Directions for this task — Reproduce exactly the final portion of the data: every line from the one containing "answer s2 l" through the last line, inclusive.
Segment Open
/-- A retrain is complete: the link is UP, its timers go on from where they stopped, and the retry buffer is replayed. -/
def retrainDone (s : State) (l : Nat) : State :=
  let k := s.link l
  let d := s.ref - k.retrainFrom.getD s.ref
  let s1 := (setLinkState s l 2).setLink l { k with
    step := 5, retrainFrom := none, ackAt := k.ackAt + d, replayDue := true, tx := k.tx.map (fun v => { v with lastAt := v.lastAt + d }),
    rx := k.rx.map (fun v => { v with lastAt := v.lastAt + d }) }
  let s2 := (portConns s1 l).foldl (fun s c => s.modConn c (fun k => { k with
    out := k.out.map (fun o => { o with sentAt := o.sentAt + d }), heard := k.heard + d, silentFrom := k.silentFrom + d })) s1
  linkGo l (s2.inc (pLink l) 0x210 k.retry.length)

/-- Initial credits have been granted by the partner: in a training the link comes UP (R367 step 5); in a retrain credits are kept. -/
def grantArrives (s : State) (l b0 b1 b2 : Nat) : State :=
  if linkState s l = 1 ∧ (s.link l).step = 4 then
    let k := s.link l
    let s1 := (setLinkState s l 2).setLink l { k with
      step := 5, tx := (k.tx.zip [b0, b1, b2]).map (fun x => { x.1 with credits := x.2 }) }
    linkGo l (opDone (raise s1 (pLink l) 8 0 0xFFFF 0 [l, 0, 0, 0]) (pLink l) 5 1)
  else s

/-- The link receives: its enables are set and it trains, retrains or is UP. -/
def linkHears (s : State) (l : Nat) : Bool := alive s && portLit s l && decide (linkState s l ≠ 0 ∧ linkState s l ≠ 4)

/-- CAPABILITY: a capability flit in sequence. -/
def execCapability (l : Nat) (k : CapInfo) (s : State) : Out :=
  onUnit (decide (l < 32))
    (if linkHears s l then
       linkAnswer (s.link l) l (capArrives (ctlAccept s l) l k.node.toNat k.port.toNat k.oldest.toNat k.newest.toNat k.lanes.toNat)
     else s)

/-- RETRAIN_REQUEST: the partner asks for a retrain. -/
def execRetrainRequest (l : Nat) (s : State) : Out :=
  onUnit (decide (l < 32)) (if linkHears s l then linkAnswer (s.link l) l (startRetrain (ctlAccept s l) l false) else s)

/-- CREDIT_GRANT: the partner grants its buffers. -/
def execCreditGrant (l b0 b1 b2 : Nat) (s : State) : Out :=
  onUnit (decide (l < 32)) (if linkHears s l then linkAnswer (s.link l) l (grantArrives (ctlAccept s l) l b0 b1 b2) else s)

/-- TRAINING_TIMEOUT: step 2 has not completed within 100 ms. -/
def execTrainingTimeout (l : Nat) (s : State) : Out :=
  onUnit (decide (l < 32))
    (if alive s && decide (linkState s l = 1 ∧ (s.link l).step < 2 ∧ (s.link l).since + 10000000 ≤ s.ref) then linkDown s l 2 else s)

/-- LANE_SIGNAL_LOSS: a lane in use loses signal or lock. -/
def execLaneSignalLoss (l lane : Nat) (s : State) : Out :=
  onUnit (decide (l < 32) && decide (lane < 8))
    (if alive s && decide (linkState s l = 2) && bit (s.rdF (pLink l) 0x204 8 8) lane then
       startRetrain s l true
     else s)

/-- RETRAIN_COMPLETE: a retrain ends with the lanes that both sides have trained; too few put the link into DOWN. -/
def execRetrainComplete (l : Nat) (lanes : BitVec 8) (s : State) : Out :=
  onUnit (decide (l < 32))
    (if alive s && decide (linkState s l = 3) then
       match linkLanes s l (lanes.toNat &&& s.rdF (pLink l) 0x110 0 8) lanes.toNat (s.rdB (pLink l) 0x14 19) with
       | some m => retrainDone ((setWidth s l m).modLink l (fun k => { k with lanes := lanes.toNat })) l
       | none => linkDown s l 2
     else s)

/-- RETRAIN_TIMEOUT: a retrain has not completed 10 ms after it began (R369). -/
def execRetrainTimeout (l : Nat) (s : State) : Out :=
  onUnit (decide (l < 32))
    (match (s.link l).retrainFrom with
     | some t => if alive s && decide (linkState s l = 3 ∧ t + 1000000 ≤ s.ref) then linkDown s l 1 else s
     | none => s)

/-- LINK_TRAIN: CTRL.train: a full training from DOWN, a retrain from UP. -/
def execLinkTrain (l : Nat) (s : State) : Out :=
  onUnit (decide (l < 32))
    (if !served s || !portLit s l then s
     else if linkState s l = 4 then startTraining s l
     else startRetrain s l true)

/-- LINK_FORCE_DOWN: CTRL.down, for a link that is UP or retrains. -/
def execLinkForceDown (l : Nat) (s : State) : Out :=
  onUnit (decide (l < 32)) (if served s && decide (linkState s l = 2 ∨ linkState s l = 3) then linkDown s l 5 else s)

/-- AUTO_TRAIN: 1 s after DOWN, and then every second. -/
def execAutoTrain (l : Nat) (s : State) : Out :=
  onUnit (decide (l < 32))
    (let k := s.link l
     if alive s && portLit s l && decide (linkState s l = 4) && s.rdB (pLink l) 0x104 0 && decide (k.downAt + 100000000 ≤ s.ref ∧ k.lastAuto + 100000000 ≤ s.ref) then
       startTraining (s.modLink l (fun k => { k with lastAuto := s.ref })) l
     else s)

/-- LASER_FAILURE: a laser of the port has failed (R391). -/
def execLaserFailure (l : Nat) (s : State) : Out :=
  onUnit (decide (l < 32))
    (if !s.up then s else raise (s.wrF (pOe (l / 8)) 0x208 (l % 8) 1 1) (pOe (l / 8)) 8 0 0xFFFF 0 [l, 0, 0, 0])

/-! Flits (R371, R372). -/

/-- The retry buffer is replayed from ack + 1; one flit replayed more than nak_limit times within 100 µs makes the link retrain (R369, R372). -/
def replay (s : State) (l : Nat) : State :=
  let k := s.link l
  match k.retry with
  | [] => s
  | f :: _ =>
    let again := k.retry.map (fun x => { x with times := s.ref :: x.times.filter (fun t => decide (s.ref ≤ t + 10000)) })
    let worst := again.foldl (fun n x => if n < x.times.length then x.times.length else n) 0
    let s1 := s.setLink l { k with retry := again, replayDue := true, ackAt := s.ref }
    let s2 := raise (s1.inc (pLink l) 0x210 k.retry.length) (pLink l) 14 0 0xFFFF 0 [l, f.seq, worst, 0]
    linkGo l (if s.rdF (pLink l) 0x114 0 8 < worst then startRetrain s2 l true else s2)

/-- The flits that an ack leaves unacknowledged. -/
def unacked (ack : Nat) (l : List TxFlit) : List TxFlit := l.filter (fun x => decide (2048 ≤ (ack + 4096 - x.seq) % 4096))

/-- The ack, the nak and the credits of a flit that checks. -/
def flitAck (s : State) (l : Nat) (f : Flit) : State :=
  let k := s.link l
  let rest := unacked f.ack.toNat k.retry
  let tx := (k.tx.zip [f.cr0.toNat, f.cr1.toNat, f.cr2.toNat]).map (fun x => { x.1 with credits := x.1.credits + x.2 })
  let s1 := s.setLink l { k with retry := rest, tx := tx, ackAt := if rest.length < k.retry.length then s.ref else k.ackAt }
  linkGo l (if f.nak then replay s1 l else s1)

/-- Bytes that the packet at the front of a buffer occupies; none before its header is whole. -/
def frontSize (b : List Byte) : Option Nat :=
  if b.length < 32 then none
  else some (if leAt b 0 1 / 16 = 2 then 40 else 40 + leAt b 2 2 % 8192)

/-- Whole packets leave the receive buffer, with the bytes of the one in progress; a zero byte where a header would begin is padding (R374). -/
def rxSplit : Nat → List Byte → List (List Byte) × List Byte
  | 0, b => ([], b)
  | n + 1, b =>
    match b with
    | [] => ([], [])
    | x :: _ =>
      if x = 0 then ([], [])
      else match frontSize b with
      | none => ([], b)
      | some z =>
        if b.length < z then ([], b)
        else
          let r := rxSplit n (b.drop z)
          (b.take z :: r.1, r.2)

/-- The flits that the bytes of a packet in progress occupy: the last of them ends with a flit. -/
def rxFlits (b : List Byte) : Nat := ceilDiv b.length 240

/-- An answer to a request of a peer (R383): status, and a body. -/
def answer (s : State) (l : Nat) (ver gen dst src node seq status : Nat) (body : List Byte) : State :=
  linkSend s l (mkPacket s ver 5 0 body.length dst src 0 gen (s.rd (pConn src) 0x204) 0 0 (node * 2 ^ 40 + status * 2 ^ 32 + seq) body)

/-- A packet in progress on a virtual channel is truncated and answered, and the credits of its flits are returned (R377). -/
def truncateRx (s : State) (l vc : Nat) (buf : List Byte) (drop : Bool) : State :=
  let s1 := s.modLink l (fun k => { k with rx := lmod (fun v => { v with buf := [], dropping := drop, owed := v.owed + rxFlits v.buf }) k.rx vc })
  let s2 := raise ((s1.inc (pLink l) 0x218 1).inc pFabric 0x220 1) (pLink l) 15 0 0xFFFF 0 [l, vc, 0, 0]
  if vc = 0 ∧ 32 ≤ buf.length then
    answer s2 l (leAt buf 0 1 % 16) (leAt buf 0xC 4) (leAt buf 6 2 % 2 ^ 14) (leAt buf 4 2 % 2 ^ 14) (leAt buf 0x14 4 % 2 ^ 20) (leAt buf 8 4) 10 []
  else s2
Segment Closed
Written reply —
    answer s2 l (leAt buf 0 1 % 16) (leAt buf 0xC 4) (leAt buf 6 2 % 2 ^ 14) (leAt buf 4 2 % 2 ^ 14) (leAt buf 0x14 4 % 2 ^ 20) (leAt buf 8 4) 10 []
  else s2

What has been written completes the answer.